Stored data entries
_ _ _

-- ==== Sys2Proof/Machine/Coll.lean ====
section
/-!
DEFINITION. The collective engine (R205-R209): opening a slot, contributions, completion and timeout.
-/
namespace Sys2Proof.Machine

/-- The job whose completion status takes a descriptor's code (R194, R197): it runs with the queue's context and has the
queue among its own. -/
def descJob (s : State) (k key ctx : Nat) : Option Job :=
  s.jobs.find? fun j => j.stage == .running && j.ctx == ctx && j.dies.contains k && (decide (32 ≤ key) || bit j.qmask key)

def descStatus (s : State) (k key ctx code : Nat) : State :=
  match descJob s k key ctx with
  | some j => jobStatus s j.ref code
  | none => s

/-! ### Elements -/

/-- The types of R205. -/
def collType (ty : Nat) : Bool := [0x00, 0x01, 0x02, 0x03, 0x0D, 0x0E, 0x12, 0x13].contains ty
/-- The reduce operations of R205, as Flowstone's sub-operations. -/
def collSub (op : Nat) : Nat := match op with | 0 => 0 | 1 => 3 | 2 => 2 | 3 => 5 | 4 => 6 | _ => 7
def collBytes (ty : Nat) : Nat := ftBits ty / 8

/-- Element i of packed bytes. -/
def elemAt (bs : List Byte) (w i : Nat) : Nat := ofBytes ((bs.drop (w * i)).take w)

/-- One element over the ranks, ascending (R208): f16 and bf16 in f32, rounded once at the end. -/
def collReduce (op ty : Nat) (vs : List Nat) : Nat :=
  let up (x : Nat) : Nat := redConv ty (redType ty) x
  match vs with
  | [] => 0
  | v :: rest =>
    redConv (redType ty) ty (rest.foldl (fun d x => (redComb (collSub op) (redType ty) (d, 0) (up x, 0)).1) (up v))

/-- Two packed lists of elements, combined one by one. -/
def collPair (op ty : Nat) (a b : List Byte) : List Byte :=
  let w := collBytes ty
  (List.range (a.length / w)).flatMap fun i => toBytes w (collReduce op ty [elemAt a w i, elemAt b w i])

/-! ### Contributions (R207) -/

def collSlot (s : State) (k slot : Nat) : Option CollSlot := mfind (grotto s k).coll slot
def collDel (s : State) (k slot : Nat) : State :=
  let g := grotto s k
  setGrotto s k { g with coll := mdel g.coll slot }
/-- The open descriptor completes. -/
def collDone (s : State) (k slot : Nat) (c : CollSlot) (code info : Nat) : State :=
  takenMod (collDel s k slot) k c.key c.dslot fun t => { t with result := some (code, info), waiting := [] }

/-- The checks of a contribution but for its length. -/
def collCode (s : State) (k ctx slot rank : Nat) : Nat :=
  match collSlot s k slot with
  | none => 0x50A
  | some c => if c.ctx ≠ ctx then 0x504 else if c.n ≤ rank ∨ c.arrived.contains rank then 0x50B else 0

/-- Places, stages or combines bytes of an accepted contribution, from a byte offset of it on. -/
def collPlace (s : State) (k : Nat) (c : CollSlot) (rank off : Nat) (bs : List Byte) : Nat × State :=
  let a := match c.mode with | 0 => c.dst + rank * c.len + off | 1 => c.stage + rank * c.len + off | _ => c.dst + off
  if bs.isEmpty then (0, s)
  else if !grtOwned s k c.ctx a bs.length then (0x504, s)
  else if c.mode ≤ 1 then (0, grtPut s k a bs true)
  else
    let (code, cur) := grtRead s k a bs.length
    if code ≠ 0 then (code, s) else (0, grtPut s k a (collPair c.op c.ty cur bs) true)

/-- The result of an ordered reduce (R208), when every staged byte can be read. The accesses carry the slot's context, also
after a reassignment (R189, R190). -/
def collOrdered (s : State) (k : Nat) (c : CollSlot) : Nat × State :=
  let w := collBytes c.ty
  let row (r : Nat) : Nat × List Byte :=
    if grtOwned s k c.ctx (c.stage + r * c.len) c.len then grtRead s k (c.stage + r * c.len) c.len else (0x504, [])
  let rows := (List.range c.n).map row
  if c.len = 0 then (0, s)
  else if !grtOwned s k c.ctx c.dst c.len then (0x504, s)
  else
    match rows.find? fun r => r.1 != 0 with
    | some r =>
      let (bs, s) := freeBytes c.len s
      (r.1, grtPut s k c.dst bs true)
    | none =>
      let out := (List.range (c.len / w)).flatMap fun i => toBytes w (collReduce c.op c.ty (rows.map fun r => elemAt r.2 w i))
      (0, grtPut s k c.dst out true)

/-- A rank has arrived; the last one completes the slot (R208). -/
def collArrive (s : State) (k slot rank : Nat) : State :=
  match collSlot s k slot with
  | none => s
  | some c =>
    let c := { c with arrived := kins c.arrived rank }
    if c.arrived.length < c.n then
      let g := grotto s k
      setGrotto s k { g with coll := mins g.coll slot c }
    else
      let (code, s) := if c.mode = 1 then collOrdered s k c else (0, s)
      collDone s k slot c code c.n

/-- A whole contribution (R207): its code. -/
def collAccept (s : State) (k ctx slot rank : Nat) (data : List Byte) : Nat × State :=
  let code := collCode s k ctx slot rank
  if code ≠ 0 then (code, s)
  else
    match collSlot s k slot with
    | none => (0x50A, s)
    | some c =>
      if data.length ≠ c.len then (0x50C, s)
      else
        let (code, s) := collPlace s k c rank 0 data
        if code ≠ 0 then (code, s) else (0, collArrive s k slot rank)

/-- A contribution that waits at a C-die's engine is handled, and its sender learns the code (R200, R230). -/
def collContribution (s : State) (k n : Nat) : State :=
  match takeAt (grotto s k).contribs n with
  | none => s
  | some (c, rest) =>
    let (code, s) := collAccept (setGrotto s k { grotto s k with contribs := rest }) k c.ctx c.slot c.rank c.data
    partAnswer s c.owner code

/-- TIMEOUT_US after its opening, a slot that has not completed ends (R208). -/
def collTimeout (s : State) (k slot : Nat) : State :=
  match collSlot s k slot with
  | none => s
  | some c => if c.timeoutUs = 0 then s else collDone s k slot c 0x50D c.arrived.length

/-! ### Opening (R205, R206) -/

/-- Sends a contribution to a C-die of this module; to a die that is lost it fails (R39). -/
def contribute (s : State) (k ctx slot rank : Nat) (data : List Byte) (owner : Part) : State :=
  if !dieActive s k then partAnswer s owner 0xD80
  else
    let g := grotto s k
    setGrotto s k { g with contribs := g.contribs ++ [⟨ctx, slot, rank, data, owner⟩] }

/-- Starts an open descriptor in ring slot `dslot` of queue `key` (DESIGN CHOICE, log entry 134). -/
def collOpen (e : Eng) (key dslot : Nat) (w : List W64) : Done × Eng :=
  let k := e.by_.k
  let f (i hi lo : Nat) : Nat := bits (wd w i) hi lo
  let sub := f 0 55 48
  let mode := sub % 4
  let op := bits sub 5 2
  let stage := f 6 63 32
  let dst := f 6 31 0
  let len := f 7 63 32
  let n := f 7 31 16
  let slot := f 7 15 10
  let ty := f 7 9 5
  let selfOn := f 10 63 63 = 1
  let bad := f 0 63 56 != 1 || bits sub 7 6 != 0 || mode == 3 || decide (5 < op) || !collType ty
    || (decide (3 ≤ op) && (ftFmt ty).isSome) || n == 0 || decide (1024 < n) || decide (0x1000000 < len) || f 7 4 0 != 0
    || f 8 62 32 != 0 || f 9 63 48 != 0 || f 10 62 42 != 0 || (List.range 5).any fun i => wd w (11 + i) != 0
  let areas := [Area.of 1 0 dst (if mode = 0 then n * len else len)] ++ (if mode = 1 then [Area.of 1 0 stage (n * len)] else [])
    ++ if selfOn then [Area.of 1 0 (f 10 31 0) len] else []
  let misaligned := dst % 8 != 0 || len % 8 != 0 || (mode == 1 && stage % 8 != 0)
  let code :=
    if f 0 63 56 = 1 ∧ (collSlot e.s k slot).isSome then 0x50E
    else if bad then 0x501
    else if misaligned then 0x502
    else if areaCode e.s k e.by_.ctx areas ≠ 0 then areaCode e.s k e.by_.ctx areas
    else if f 8 63 63 = 1 ∧ f 9 47 0 % 8 ≠ 0 then 0x502
    else if selfOn ∧ n ≤ f 10 41 32 then 0x50B
    else 0
  if code ≠ 0 then (.now code 0, e)
  else
    let e := if mode = 2 then
        e.write 1 0 dst ((List.range (len / collBytes ty)).flatMap fun _ => toBytes (collBytes ty) (redIdentity (collSub op) ty))
      else e
    let e := { e with writes := (areas.take (if mode = 1 then 2 else 1)).map (fun (a : Area) => (0, apertureOf k a.lo.toNat, (a.hi - a.lo).toNat)) ++ e.writes }
    let g := grotto e.s k
    let s := setGrotto e.s k { g with coll := mins g.coll slot ⟨e.by_.ctx, mode, op, ty, dst, stage, len, n, [], key, dslot, f 8 31 0⟩ }
    let s := if f 8 63 63 = 1 then
        let (c, s) := engAdd s e.by_ (f 9 47 0) 1
        if c = 0 then s else descStatus s k key e.by_.ctx c
      else s
    let e := { e with s := expect s k key dslot [1] }
    if selfOn then
      let (bs, e) := e.read 1 0 (f 10 31 0) len
      if e.code ≠ 0 then (.later, { e with s := descStatus e.s k key e.by_.ctx e.code, code := 0 })
      else (.later, { e with s := (collAccept e.s k e.by_.ctx slot (f 10 41 32) bs).2 })
    else (.later, e)

end Sys2Proof.Machine
end

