-- ==== Sys2Proof/Machine/Objects.lean ====
section
/-!
DEFINITION. The mailbox commands on contexts, granules, connections and routes (R379-R382, R419-R421, R526), and the completion of
pending commands (R521).
-/
namespace Sys2Proof.Machine

/-! ### Contexts (R379-R382) -/

/-- A slot that a create may take (R381). -/
def slotFree (s : State) (n : Nat) : Bool :=
  let v := rget s .jobCtxstat 0 0 n
  rf s .jobCtx 0 0 n 63 63 == 0 && (!bit v 63 || decide (4096 ≤ (s.uszon.genCounter.toNat + 65536 - bits v 47 32) % 65536))

/-- Writes a context slot on all six C-dies (R379). -/
def ctxPut (s : State) (n v : Nat) : State := (List.range 6).foldl (fun s k => rset s .jobCtx k 0 n v) s

/-- CTX_CREATE (R380, R381). -/
def execCtxCreate (m : Mbx) (s : State) : Out :=
  .next (mbxRun s m ⟨0x0101, lenIs 8, fun b => decide (fld b 0 8 < 2 ^ 36), true⟩ fun s b =>
    match (List.range 64).find? (slotFree s) with
    | none => (s, .done 0xA04 [])
    | some n =>
      let gen := s.uszon.genCounter
      let s := ctxPut s n (2 ^ 63 + gen.toNat <<< 44 + fld b 0 8)
      ({ s with uszon := { s.uszon with genCounter := gen + 1 } }, .done 0 ([BitVec.ofNat 8 n, 0] ++ toBytes 2 gen.toNat)))

/-- The dispatchers' jobs of a context end (R382 step 1). -/
def ctxJobsEnd (s : State) (ctx : Nat) : State :=
  s.jobs.foldl (fun s j =>
    if j.ctx ≠ ctx then s
    else match j.stage with
      | .waiting _ => jobFail s j.ref 0xA0C
      | _ => jobEnd s j.ref 0xA0C id) s

/-- The Grotto queues of a context halt and are disabled (R197, R382 step 2). -/
def ctxQueuesOff (s : State) (ctx : Nat) : State :=
  (activeC s).foldl (fun s k => (List.range 32).foldl (fun s n =>
    let v := rget s .grtQcfg k 0 n
    if bit v 63 && bits v 58 53 == ctx then
      let s := rfset (rfset s .grtQstat k 0 n 63 63 1) .grtQstat k 0 n 47 32 0x507
      grtQcfgWrite s k n (v % 2 ^ 63)
    else s) s) s

/-- The fabric send queues of a context halt (R197, R427). -/
def ctxFabQueuesHalt (s : State) (ctx : Nat) : State :=
  (([10, 11, 12, 13] : List Nat).filter (dieActive s)).foldl (fun s l => (List.range 64).foldl (fun s n =>
    let v := rget s .fabQcfg l 0 n
    if bit v 63 && !bit v 62 && bits v 61 56 == ctx then
      rfset (rfset s .fabQstat l 0 n 63 63 1) .fabQstat l 0 n 47 32 0x507
    else s) s) s

/-- The eight entries of a GRT_OWNER_m value, those that name the context without VALID. -/
def entriesOff (v ctx : Nat) : Nat :=
  (List.range 8).foldl (fun v j =>
    let e := bits v (8 * j + 7) (8 * j)
    if bit e 7 && e % 64 == ctx then fset v (8 * j + 7) (8 * j) (e % 128) else v) v

/-- The context's granules lose VALID, also in writes that wait, and its decoder bindings end (R382 step 3). -/
def ctxGranulesOff (s : State) (ctx : Nat) : State :=
  (List.range 6).foldl (fun s k =>
    let s := (List.range 96).foldl (fun s gr =>
      let e := ownerEntry s k gr
      if bit e 7 && e % 64 == ctx then granuleGets s k gr (e % 128) else s) s
    let g := grotto s k
    let g : Grotto := { g with ownerPending := g.ownerPending.map fun w => (w.1, w.2.1, entriesOff w.2.2 ctx) }
    let off (b : Option Binding) : Option Binding := b.filter fun b => b.ctx != ctx
    let dec (d : DecStream) : DecStream :=
      { bound := off d.bound, changing := d.changing.map fun r => { r with next := off r.next } }
    setGrotto s k { g with decoders := (g.decoders.map fun e => (e.1, dec e.2)).filter fun e => e.2 != DecStream.reset }) s

/-- Steps 2-5 of a destroy (R382). -/
def ctxFree (s : State) (ctx : Nat) : State :=
  let s := tlbDrop (ctxGranulesOff (ctxFabQueuesHalt (ctxQueuesOff s ctx) ctx) ctx) (fun _ => true) ctx
  ctxPut s ctx (fset (rget s .jobCtx 0 0 ctx) 63 63 0)

/-- CTX_DESTROY: its jobs end; the rest follows once they have written their records. -/
def execCtxDestroy (m : Mbx) (s : State) : Out :=
  .next (mbxRun s m ⟨0x0102, lenIs 4, fun b => decide (fld b 0 1 < 64) && zeros b 1 1, true⟩ fun s b =>
    if ctxCurrent s 0 (fld b 0 1) (fld b 2 2) then (ctxJobsEnd s (fld b 0 1), .pending (fld b 0 1 + 256 * fld b 2 2) none) else (s, .done 0xA03 []))

/-- GRT_ASSIGN (R188, R190): the entries of the granules in the mask, which take effect under R190. -/
def execGrtAssign (m : Mbx) (s : State) : Out :=
  .next (mbxRun s m ⟨0x0103, lenIs 16, fun b => decide (fld b 0 1 ≤ 5) && decide (fld b 1 1 < 64 ∨ fld b 1 1 = 0xFF), true⟩ fun s b =>
    let k := fld b 0 1
    let slot := fld b 1 1
    if slot ≠ 0xFF ∧ !ctxCurrent s 0 slot (fld b 2 2) then (s, .done 0xA03 [])
    else if !dieActive s k then (s, .done 0xD80 [])
    else
      let v := (if slot = 0xFF then 0 else 128 + slot) * 0x0101010101010101
      ((List.range 12).foldl (fun s m =>
        let mask := bits (fld b 4 12) (8 * m + 7) (8 * m)
        if mask = 0 then s else ownerPend s k m mask v) s, .done 0 []))

/-! ### Connections, nodes and routes (R419-R421, R424) -/

/-- CONN_CREATE. An index that is in use must be destroyed first (DEDUCED, log entry 86). -/
def execConnCreate (m : Mbx) (s : State) : Out :=
  .next (mbxRun s m ⟨0x0201, lenIs 18, fun b =>
      decide (fld b 0 2 < 8192 ∧ fld b 2 1 < 64 ∧ fld b 7 1 < 32 ∧ fld b 8 1 < 64 ∧ fld b 9 1 ≤ 1 ∧ fld b 12 4 < 2 ^ 18
        ∧ fld b 16 2 < 8192) && zeros b 3 1 && zeros b 10 2, true⟩ fun s b =>
    let c := fld b 0 2
    if !ctxCurrent s 0 (fld b 2 1) (fld b 4 2) then (s, .done 0xA03 [])
    else if !dieActive s (connDie c) then (s, .done 0xD80 [])
    else if connF s c 63 63 = 1 then (s, .done 0xF04 [])
    else
      let v := 2 ^ 63 + 1 <<< 61 + fld b 2 1 <<< 55 + fld b 6 1 <<< 47 + fld b 7 1 <<< 42 + fld b 8 1 <<< 36 + fld b 12 4 <<< 18
        + fld b 16 2 <<< 5 + fld b 9 1 <<< 4
      let s := rset (rset s .fabConn (connDie c) 0 (c % 2048) v) .fabConnSeq (connDie c) 0 (c % 2048) 0
      (setConn s c Conn.reset, .done 0 []))

/-- CONN_DESTROY: ERROR, then VALID clears (DESIGN CHOICE, log entry 139). -/
def execConnDestroy (m : Mbx) (s : State) : Out :=
  .next (mbxRun s m ⟨0x0202, lenIs 2, fun b => decide (fld b 0 2 < 8192), true⟩ fun s b =>
    let c := fld b 0 2
    if connF s c 63 63 = 1 then
      let s := a2aRecords (connError s c none 0xB04 0xB04)
      (setConn (setConnF s c 63 63 0) c Conn.reset, .pending c (some (0, [])))
    else (s, .pending c (some (0, []))))

/-- Every port of the module is DISABLED (R437); those of a lost L-die are DOWN (R420). -/
def portsDisabled (s : State) : Bool := (List.range 16).all fun p => portSt s p == pDisabled

/-- NODE_SET (R419). -/
def execNodeSet (m : Mbx) (s : State) : Out :=
  .next (mbxRun s m ⟨0x0203, lenIs 4, fun b => decide (fld b 0 4 < 2 ^ 18), true⟩ fun s b =>
    if !portsDisabled s then (s, .done 0xF04 [])
    else ((List.range 4).foldl (fun s l => rset s .fabNode (10 + l) 0 0 (2 ^ 63 + fld b 0 4)) s, .done 0 []))

/-- ROUTE_SET (R420, R438): the same entries on all four L-dies. -/
def execRouteSet (m : Mbx) (s : State) : Out :=
  .next (mbxRun s m ⟨0x0204, fun n b => n == 8 + 8 * fld b 4 2, fun b =>
      decide (fld b 0 1 ≤ 1 ∧ 1 ≤ fld b 4 2 ∧ fld b 4 2 ≤ 64 ∧ fld b 2 2 + fld b 4 2 ≤ 512) && zeros b 1 1 && zeros b 6 2, true⟩ fun s b =>
    let r : Reg := if fld b 0 1 = 0 then .fabGroupRt else .fabMemberRt
    ((List.range (fld b 4 2)).foldl (fun s i => (List.range 4).foldl (fun s l =>
      rset s r (10 + l) 0 (fld b 2 2 + i) (r.spec.write 0 (fld b (8 + 8 * i) 8))) s) s, .done 0 []))

/-! ### Pending commands (R521) -/

/-- What a pending class B command waits for has come: its code and response, or nothing yet. -/
def pendingDone (s : State) (p : PendB) : Option (Nat × List Byte) :=
  match p.result with
  | some r => some r
  | none =>
    match p.op with
    -- MODULE_RESET: MOD_READY, or a failed start-up (DEDUCED, log entry 30)
    | 0x0302 => if phase s = 7 then some (0, []) else if phase s = 9 then some (0xD81, []) else none
    -- DIE_RESET: HELD for ACTION 0x1, ACTIVE or RETIRED for the others (R44); the argument is ACTION x 256 + die
    | 0x0301 =>
      let st := dieSt s (p.arg % 256)
      if p.arg / 256 = 1 then (if st = dsHeld then some (0, []) else none)
      else if st = dsActive then some (0, [])
      else if st = dsRetired then some (0xD83, [])
      else none
    -- CTX_DESTROY: no job of the context is left (R382), or a destroy accepted earlier has freed it; the argument is slot + 256 x GEN
    | 0x0102 =>
      if !ctxCurrent s 0 (p.arg % 256) (p.arg / 256) then some (0xA03, [])
      else if s.jobs.any (fun j => j.ctx == p.arg % 256) then none
      else some (0, [])
    | _ => some (0, [])

/-- A pending destroy of the same slot was accepted earlier and is performed first (R522). -/
def destroyWaits (s : State) (m : Nat) (p : PendB) : Bool :=
  p.op == 0x0102 && (s.uszon.order.takeWhile (· != m)).any fun e =>
    match mfind s.uszon.pendingB e with
    | some q => q.op == 0x0102 && q.arg % 256 == p.arg % 256
    | none => false

/-- MBX_CLASS_B_COMPLETE (R521): a pending command whose work is done reaches DONE and notifies its owner. A destroy frees its
slot then, and ends jobs of the context that a dispatcher has taken since. -/
def execMbxClassBComplete (m : Mbx) (s : State) : Out :=
  .next (match mfind s.uszon.pendingB m.val with
    | none => s
    | some p =>
      if destroyWaits s m p then s
      else
        match pendingDone s p with
        | none => if p.op = 0x0102 then ctxJobsEnd s (p.arg % 256) else s
        | some (code, resp) => mbxFinish (if p.op = 0x0102 ∧ code = 0 then ctxFree s (p.arg % 256) else s) m code resp)

end Sys2Proof.Machine
end

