-- ==== Sys2Proof/Machine/Dispatch.lean ====
section
/-!
DEFINITION. The one dispatch: each command of the block to its meaning.
-/
namespace Sys2Proof.Machine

_ _ _

**Directions:** Start with the line above that contains "ctxPut s ctx" and end with the line that contains "def execCtxDestroy (m". Write out those lines exactly, and only those.

**Solution to this problem:**
  ctxPut s ctx (fset (rget s .jobCtx 0 0 ctx) 63 63 0)

/-- CTX_DESTROY: its jobs end; the rest follows once they have written their records. -/
def execCtxDestroy (m : Mbx) (s : State) : Out :=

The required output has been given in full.